=== Section Start ===
/-- What `takeFirst` gives is an element that passes, and the list without it. -/
theorem takeFirst_spec {α : Type} {test : α → Bool} {l rest : List α} {x : α} (h : takeFirst test l = some (x, rest)) :
    test x = true ∧ ∃ before after, l = before ++ x :: after ∧ rest = before ++ after ∧ ∀ y ∈ before, test y = false := by
  induction l generalizing x rest with
  | nil => simp [takeFirst] at h
  | cons y ys ih =>
    unfold takeFirst at h
    split at h
    · next hy =>
      simp only [Option.some.injEq, Prod.mk.injEq] at h
      obtain ⟨rfl, rfl⟩ := h
      exact ⟨hy, [], ys, rfl, rfl, by simp⟩
    · next hy =>
      rw [Option.map_eq_some_iff] at h
      obtain ⟨⟨z, zs⟩, hz, he⟩ := h
      simp only [Prod.mk.injEq] at he
      obtain ⟨rfl, rfl⟩ := he
      obtain ⟨ht, before, after, rfl, rfl, hb⟩ := ih hz
      refine ⟨ht, y :: before, after, rfl, rfl, fun w hw => ?_⟩
      rcases List.mem_cons.1 hw with rfl | hw
      · simpa using hy
      · exact hb w hw

theorem sameButVoices_cancelDeferred (p : PartId) (s : State) : SameButVoices s (s.cancelDeferred p) := rfl

theorem sameButVoices_cancelSuccessorsOf (p : PartId) (s : State) : SameButVoices s (s.cancelSuccessorsOf p) := by
  refine SameButVoices.foldl (fun s v => ?_) allVoices s
  split
  · exact sameButVoices_cancelSuccessor v s
  · rfl

theorem sameButVoices_allOffPart (s : State) (p : PartId) : SameButVoices s (s.allOffPart p) :=
  (((sameButVoices_releaseWhere _ s).trans (sameButVoices_cancelDeferred p _)).trans
    (sameButVoices_cancelSuccessorsOf p _)).trans (sameButVoices_clearHeld p _)

/-! ### Notices and the run -/

theorem sameButNotes_setLink (l : Link) (u : LinkUnit) (s : State) : SameButNotes s (s.setLink l u) := by
  cases l <;> rfl

theorem sameButNotes_postWhere (d : Link → Bool) (k : NoticeKind) (a b c : Nat) (s : State) :
    SameButNotes s (s.postWhere d k a b c) := by
  unfold State.postWhere
  dsimp only
  split <;> split <;> rfl

theorem sameButNotes_post (k : NoticeKind) (a b c : Nat) (s : State) : SameButNotes s (s.post k a b c) :=
  sameButNotes_postWhere _ k a b c s

theorem sameButNotes_startAnchor (v : VoiceId) (second : Bool) (a : AnchorId) (s : State) :
    SameButNotes s (s.startAnchor v second a) := rfl

theorem sameButNotes_enterTuning (v : VoiceId) (fromFault : Bool) (s : State) :
    SameButNotes s (s.enterTuning v fromFault) := rfl

theorem sameButNotes_takeNext (s : State) : SameButNotes s s.takeNext := by
  unfold State.takeNext
  split
  · split
    · split <;> rfl
    · rfl
  · rfl

/-- Nothing is taken while no run exists. -/
@[simp] theorem State.takeNext_of_noRun {s : State} (h : s.run = none) : s.takeNext = s := by
  unfold State.takeNext; rw [h]

theorem sameButNotes_becomeFree (v : VoiceId) (s : State) : SameButNotes s (s.becomeFree v) := by
  unfold State.becomeFree
  split
  · exact (sameButNotes_enterTuning v false s).trans (sameButNotes_takeNext _)
  · exact ((sameButVoices_goIdle v s).trans (sameButVoices_offer v _)).notes

theorem sameButNotes_windowExpiry (v : VoiceId) (s : State) : SameButNotes s (s.windowExpiry v) := by
  unfold State.windowExpiry
  split
  · exact sameButNotes_becomeFree v s
  · rfl

theorem sameButNotes_passZeroWindows (s : State) : SameButNotes s s.passZeroWindows := by
  refine SameButNotes.foldl (fun s v => ?_) allVoices s
  split
  · exact sameButNotes_windowExpiry v s
  · rfl

/-- Where no zero window stands, nothing passes. -/
theorem State.passZeroWindows_of_none {s : State} (h : ∀ v, ∀ n t, (s.voice v).phase ≠ .released n t 0) :
    s.passZeroWindows = s := by
  unfold State.passZeroWindows
  generalize allVoices = l
  induction l with
  | nil => rfl
  | cons v l ih =>
    rw [List.foldl_cons]
    split
    · next n t e => exact absurd e (h v n t)
    · exact ih

theorem sameButNotes_dampEnd (v : VoiceId) (s : State) : SameButNotes s (s.dampEnd v) := by
  unfold State.dampEnd
  split
  · dsimp only
    split
    · exact (((sameButVoices_unbind v _ s).trans (sameButVoices_gateOn v _ _ _)).trans
        ((sameButVoices_turnGlide v _ _).trans (sameButVoices_countWith _ _ _))).notes
    · exact (((sameButVoices_unbind v _ s).trans (sameButVoices_gateOn v _ _ _)).trans
        (sameButVoices_turnGlide v _ _)).notes
  · exact ((sameButVoices_setPhase v _ s).trans (sameButVoices_stopGlide v _)).notes
  · exact sameButNotes_becomeFree v s
  · rfl

/-! ### Giving and taking notes (R7 to R14, R24, R33 to R46) -/

theorem sameButNotes_deferOrDrop (p : PartId) (k : Key) (velocity : Nat) (s : State) :
    SameButNotes s (s.deferOrDrop p k velocity) := by
  unfold State.deferOrDrop
  split
  · rfl
  · exact (sameButVoices_countWith p _ s).notes.trans (sameButNotes_post _ _ _ _ _)

theorem sameButNotes_allocate (p : PartId) (k : Key) (velocity : Nat) (src : Source) (s : State) :
    SameButNotes s (s.allocate p k velocity src) := by
  unfold State.allocate
  split
  · exact ((sameButVoices_soundIdle _ p _ s).trans (sameButVoices_countWith p _ _)).notes
  · exact (sameButVoices_damp _ _ s).notes
  · exact sameButNotes_deferOrDrop p k velocity s

theorem sameButVoices_reuse (v : VoiceId) (velocity : Nat) (s : State) : SameButVoices s (s.reuse v velocity) := by
  unfold State.reuse; split <;> rfl

theorem sameButNotes_polyNote (p : PartId) (k : Key) (velocity : Nat) (src : Source) (s : State) :
    SameButNotes s (s.polyNote p k velocity src) := by
  unfold State.polyNote
  split
  · split
    · exact ((sameButVoices_reuse _ velocity s).trans (sameButVoices_countWith p _ _)).notes
    · exact ((sameButVoices_release _ s).notes.trans (sameButNotes_passZeroWindows _)).trans
        (sameButNotes_allocate p k velocity src _)
  · exact sameButNotes_allocate p k velocity src s

theorem sameButVoices_followVoice (p : PartId) (e : HeldKey) (s : State) (v : VoiceId) :
    SameButVoices s (s.followVoice p e v) := by
  unfold State.followVoice
  split
  · split
    · refine SameButVoices.trans ?_ (sameButVoices_turnGlide v e.key _)
      rfl
    · exact (sameButVoices_setVoice v _ s).trans (sameButVoices_turnGlide v e.key _)
  · split <;> rfl
  · rfl

theorem sameButVoices_reselect (p : PartId) (s : State) : SameButVoices s (s.reselect p) := by
  unfold State.reselect
  split
  · split
    · rfl
    · exact (sameButVoices_setPerf p _ s).trans (SameButVoices.foldl (sameButVoices_followVoice p _) _ _)
  · rfl

theorem sameButVoices_refreshVoice (p : PartId) (e : HeldKey) (s : State) (v : VoiceId) :
    SameButVoices s (s.refreshVoice p e v) := by
  unfold State.refreshVoice
  split
  · exact sameButVoices_retrigger v e.velocity s
  · split <;> rfl
  · rfl

theorem sameButVoices_refreshSet (p : PartId) (e : HeldKey) (s : State) : SameButVoices s (s.refreshSet p e) := by
  unfold State.refreshSet
  split
  · exact SameButVoices.foldl (sameButVoices_refreshVoice p e) _ s
  · rfl

theorem sameButVoices_pickSet (p : PartId) (e : HeldKey) (n : Nat) (taken : List VoiceId) (s : State) :
    SameButVoices s (State.pickSet p e n taken s).2 := by
  induction n generalizing taken s with
  | zero => exact .refl s
  | succ n ih =>
    unfold State.pickSet
    split
    · exact (sameButVoices_soundIdle _ p _ s).trans (ih _ _)
    · exact (sameButVoices_damp _ _ s).trans (ih _ _)
    · exact .refl s

theorem sameButNotes_firstKey (p : PartId) (e : HeldKey) (s : State) : SameButNotes s (s.firstKey p e) := by
  unfold State.firstKey
  dsimp only
  have h := (sameButVoices_pickSet p e (s.wantedCount p) [] s)
  split
  · exact (h.trans (sameButVoices_countWith p _ _)).notes.trans (sameButNotes_post _ _ _ _ _)
  · split
    · exact ((h.trans (sameButVoices_setPerf p _ _)).trans (sameButVoices_countWith p _ _)).notes.trans
        (sameButNotes_post _ _ _ _ _)
    · exact ((h.trans (sameButVoices_setPerf p _ _)).trans (sameButVoices_countWith p _ _)).notes

theorem sameButVoices_nextKey (p : PartId) (e : HeldKey) (s : State) : SameButVoices s (s.nextKey p e) := by
  unfold State.nextKey
  dsimp only
  have h := fun x => (sameButVoices_setPerf p x s).trans (sameButVoices_countWith p
    (fun c => { c with sounded := incSat16 c.sounded }) _)
  split
  · exact (h _).trans (sameButVoices_refreshSet p e _)
  · exact (h _).trans (sameButVoices_reselect p _)

theorem sameButNotes_monoNote (p : PartId) (k : Key) (velocity : Nat) (src : Source) (s : State) :
    SameButNotes s (s.monoNote p k velocity src) := by
  unfold State.monoNote
  dsimp only
  split
  · exact sameButNotes_firstKey p _ s
  · exact (sameButVoices_nextKey p _ s).notes

/-- A note reaches voices, lists, glides, the run and the notice queues, and nothing else. -/
theorem sameButNotes_giveNote (p : PartId) (k : Key) (velocity : Nat) (src : Source) (s : State) :
    SameButNotes s (s.giveNote p k velocity src).1 := by
  unfold State.giveNote
  dsimp only
  have h : SameButNotes s (s.countIn p) := (sameButVoices_countWith p _ s).notes
  split
  · exact h.trans (sameButVoices_countRefused p (s.countIn p)).notes
  · split
    · exact h.trans (sameButNotes_polyNote p k _ src _)
    · exact h.trans (sameButNotes_monoNote p k _ src _)

theorem sameButVoices_sustain (v : VoiceId) (s : State) : SameButVoices s (s.sustain v) := by
  unfold State.sustain; split <;> rfl

theorem sameButNotes_polyKeyOff (p : PartId) (k : Key) (s : State) : SameButNotes s (s.polyKeyOff p k).1 := by
  unfold State.polyKeyOff
  split
  · dsimp only
    split
    · exact (sameButVoices_sustain _ s).notes
    · exact (sameButVoices_release _ s).notes.trans (sameButNotes_passZeroWindows _)
  · split
    · rfl
    · split
      · exact (sameButVoices_cancelSuccessor _ s).notes
      · rfl

theorem sameButVoices_dissolve (p : PartId) (s : State) : SameButVoices s (s.dissolve p) := by
  refine (SameButVoices.foldl (fun s v => ?_) _ s).trans (sameButVoices_clearHeld p _)
  split
  · exact sameButVoices_release v s
  · split
    · exact sameButVoices_cancelSuccessor v s
    · rfl
  · rfl

theorem sameButVoices_keepHeld (p : PartId) (held : List HeldKey) (s : State) : SameButVoices s (s.keepHeld p held) := by
  unfold State.keepHeld
  split
  · exact sameButVoices_dissolve p s
  · exact (sameButVoices_setPerf p _ s).trans (sameButVoices_reselect p _)

theorem sameButNotes_monoKeyOff (p : PartId) (k : Key) (s : State) : SameButNotes s (s.monoKeyOff p k).1 := by
  unfold State.monoKeyOff
  dsimp only
  split
  · rfl
  · split
    · rfl
    · split
      · rfl
      · dsimp only
        exact (sameButVoices_keepHeld p _ s).notes.trans (sameButNotes_passZeroWindows _)

/-- A KEY_OFF reaches what a note may reach, and nothing else. -/
theorem sameButNotes_keyOff (p : PartId) (k : Key) (s : State) : SameButNotes s (s.keyOff p k).1 := by
  unfold State.keyOff
  split
  · exact sameButNotes_polyKeyOff p k s
  · exact sameButNotes_monoKeyOff p k s

theorem sameButVoices_holdOff (p : PartId) (s : State) : SameButVoices s (s.holdOff p) := by
  unfold State.holdOff
  split
  · exact sameButVoices_releaseSustained p s
  · dsimp only
    split
    · rfl
    · exact sameButVoices_keepHeld p _ s

theorem sameButVoices_setHold (on : Bool) (p : PartId) (s : State) : SameButVoices s (s.setHold on p) := by
  unfold State.setHold
  split
  · rfl
  · dsimp only
    split
    · rfl
    · exact (sameButVoices_setPerf p _ s).trans (sameButVoices_holdOff p _)

theorem sameButNotes_setHolds (on : Bool) (mask : BitVec 4) (s : State) : SameButNotes s (s.setHolds on mask) :=
  (SameButVoices.foldl (fun s p => sameButVoices_setHold on p s) _ s).notes.trans (sameButNotes_passZeroWindows _)

theorem sameButNotes_allOff (mask : BitVec 4) (s : State) : SameButNotes s (s.allOff mask) :=
  (SameButVoices.foldl (fun s p => sameButVoices_allOffPart s p) _ s).notes.trans (sameButNotes_passZeroWindows _)

/-! ### Link N (R188, R189) -/

/-- LINE_ERROR reaches the line unit and the links, and nothing else. -/
theorem postLineError_frame (s : State) :
    s.postLineError = { s with
      lineUnit := s.postLineError.lineUnit, linkA := s.postLineError.linkA, linkB := s.postLineError.linkB } := by
  unfold State.postLineError State.postWhere; rfl

theorem lineError_frame (k : LineErrorKind) (s : State) :
    s.lineError k = { s with
      lineUnit := (s.lineError k).lineUnit, linkA := (s.lineError k).linkA, linkB := (s.lineError k).linkB } := by
  unfold State.lineError
  dsimp only
  split
  · rfl
  · rw [postLineError_frame]

/-- An error while the pacing timer runs is counted and accumulated; nothing is posted. -/
theorem lineError_of_paced {k : LineErrorKind} {s : State} (h : s.lineUnit.pacing.isSome = true) :
    s.lineError k = { s with lineUnit := { s.lineUnit.count k with
      accumulator := incSat16 s.lineUnit.accumulator, errors := s.lineUnit.errors.add k } } := by
  unfold State.lineError
  cases k <;> simp [LineUnit.count, h]

end Sys2Proof.Machine
end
=== Section End ===
### About this task
Since only part of the listing is wanted, copy exactly the lines from the one holding "simp only [Option.some.injEq, Prod.mk.injEq]" to the one holding "theorem sameButVoices_cancelDeferred (p", both included.

### Written answer
      simp only [Option.some.injEq, Prod.mk.injEq] at h
      obtain ⟨rfl, rfl⟩ := h
      exact ⟨hy, [], ys, rfl, rfl, by simp⟩
    · next hy =>
      rw [Option.map_eq_some_iff] at h
      obtain ⟨⟨z, zs⟩, hz, he⟩ := h
      simp only [Prod.mk.injEq] at he
      obtain ⟨rfl, rfl⟩ := he
      obtain ⟨ht, before, after, rfl, rfl, hb⟩ := ih hz
      refine ⟨ht, y :: before, after, rfl, rfl, fun w hw => ?_⟩
      rcases List.mem_cons.1 hw with rfl | hw
      · simpa using hy
      · exact hb w hw

theorem sameButVoices_cancelDeferred (p : PartId) (s : State) : SameButVoices s (s.cancelDeferred p) := rfl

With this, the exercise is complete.